MNIST and 3D Chair Datasets

We also evaluate the proposed method on the other two datasets: MNIST and 3D Chairs. Fig. 4 illustrates some samples of the disentangled factors for DynamicVAE on MNIST. We also verify that our method achieves better disentanglement compared with the other methods, shown in Appendix D. In addition, our method with β < 1 can significantly improve the reconstruction accuracy than β-VAE as illustrated in Fig. 10 in Appendix D. We also demonstrate that DynamicVAE can learn many different data generative factors on another challenging dataset, 3D Chairs. We can observe from Fig. 5 that our method disentangles six different latent factors, such as wheels, and leg height and azimuth, same as FactorVAE (Kim & Mnih, 2018) . 

4.2. ABLATION STUDIES

To compare the performance of DynamicVAE and its variants, we perform following ablation studies: • DynamicVAE-P: it uses positional PI controller with no initialization to a large β(0), instead of the incremental PI initialized to a large β(0), to tune the weight on KL term in the VAE objective. • DynamicVAE-step: it solely adopts step function without ramp function for our annealing method. • DynamicVAE-t: this model directly uses the output KL-divergence at time t as a feedback of PI controller without using moving average to smooth it. Table 2 shows the comparison of RMIG score for DynamicVAE and its variants. It can be observed that DynamicVAE outperforms the other methods in terms of overall RMIG score. We also find that DynamicVAE-step does not perform well because the ramp function is removed from our annealing method, leading to overshoot of PI controller. As a result, it makes the other factors come out earlier and entangled to each other. Thus, we can conclude the importance of adding ramp function for our annealing method. In addition, we can see that the proposed moving average and incremental PI control algorithm also play a critical role to improve the disentanglement.

5. RELATED WORK

Disentangled representation learning can be divided into two main categories: unsupervised learning and supervised learning. Supervised disentanglement learning (Mathieu et al., 2016; Siddharth et al., 2017; Kingma et al., 2014; Reed et al., 2014) requires the prior knowledge of some data generative factors from human annotation to train the model. Some studies (Locatello et al., 2019a; b; c) figure out that it is hard to achieve reliable and good disentanglement without supervision. For supervised learning, the limited labeling information can help ensure a latent space of the VAE with desirable structure w.r.t to the ground-truth latent factors. In order to reduce human annotations, researchers tried to develop weakly supervised learning (Bouchacourt et al., 2018; Hosoya, 2019; Locatello et al., 2020) to learn disentangled representations. However, these methods still require explicit human labeling or assume the change of the two observations is small. In practice, it is unrealistic for initial learners to discover the data generative factors in most real world scenarios.
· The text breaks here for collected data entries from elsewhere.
-- ==== Sys2Proof/Syntax.lean ====
section
/-! DEFINITION. The twelve commands of the opcode table, one constructor each. -/

namespace Sys2Proof

/-- A command: its opcode (the constructor) and its raw payload. The pair is the spec's own form of a
command (30_encoding.md R47); the payload's layout is checked by the command's meaning, because a
payload that breaks it raises IllegalCommand (30_encoding.md R66). -/
inductive Instr where
  /-- OPC 0x10 (40_galois_field.md R71). -/
  | gfZero (payload : List Byte)
  /-- OPC 0x11 (40_galois_field.md R72). -/
  | gfXor (payload : List Byte)
  /-- OPC 0x12 (40_galois_field.md R75). -/
  | gfDouble (payload : List Byte)
  /-- OPC 0x13 (40_galois_field.md R77). -/
  | gfTriple (payload : List Byte)
  /-- OPC 0x20 (41_ocb_core.md R93). -/
  | ocbEncrypt (payload : List Byte)
  /-- OPC 0x21 (41_ocb_core.md R94). -/
  | ocbDecrypt (payload : List Byte)
  /-- OPC 0x30 (44_cryptstate.md R118). -/
  | setKey (payload : List Byte)
  /-- OPC 0x31 (44_cryptstate.md R121). -/
  | new (payload : List Byte)
  /-- OPC 0x40 (44_cryptstate.md R123). -/
  | encrypt (payload : List Byte)
  /-- OPC 0x41 (44_cryptstate.md R126). -/
  | decrypt (payload : List Byte)
  /-- OPC 0x42 (44_cryptstate.md R131). -/
  | rwProbe (payload : List Byte)
  /-- OPC 0x50 (44_cryptstate.md R133). -/
  | readReg (payload : List Byte)
  deriving DecidableEq, Repr

end Sys2Proof
end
For unsupervised learning methods, the recent approaches mainly build on Variational Autoencoders (VAEs) (Kingma & Welling, 2013) and Generative Adversarial Networks (GANs) (Goodfellow et al., 2014) . InfoGAN (Lin et al., 2020) is the first scalable unsupervised learning method for disentangling. It, however, suffers from training instabilities and does not perform well in disentanglement learning (Higgins et al., 2018) , so most recent works are largely based on VAEs models. The VAE models, such as β-VAE (β > 1), FactorVAE and β-TCVAE (Chen et al., 2018) , often suffer from high reconstruction errors in order to obtain better disentanglement, since they add a large weight to terms in the objective. To address this issue, Shao et al. (2020) develops a controllable variational autoencoder (ControlVAE) to dynamically tune β to achieve the trade-off between reconstruction quality and disentanglement. However, ControlVAE fails to decouple disentanglement and reconstruction accuracy because the computed β may oscillate during training, since it uses step function as annealing method and frequently adjusts β at each step. In this paper, we propose a new method, DynamicVAE, that can separate disentangled representation learning and reconstruction.

6. CONCLUSION

This paper proposed a novel dynamic learning method, DynamicVAE, to address the trade-off problem between reconstruction and disentanglement. Our method is able to turn the weight of β-VAE to a small value (β ≤ 1) to achieve good disentanglement against the previous default consumption, β > 1. Specifically, we leveraged an incremental PI controller, moving average and a hybrid annealing to stabilize the KL-divergence to decouple the disentanglement and reconstruction. We further theoretically prove the stability of the proposed DynamicVAE. The evaluation results demonstrate DynamicVAE can significantly improve the reconstruction accuracy meanwhile attaining good disentanglement. It decouples disentanglement and reconstruction accuracy without introducing a conflict between them. Return β(t) 19: end for A.2 HYBRID ANNEALING METHOD Fig. 7 shows the hybrid annealing method that combines step function with ramp function to gradually increase the desired value of KL-divergence for DynamicVAE.

B ALGORITHM

We summarize the incremental PI algorithm in Algorithm 1.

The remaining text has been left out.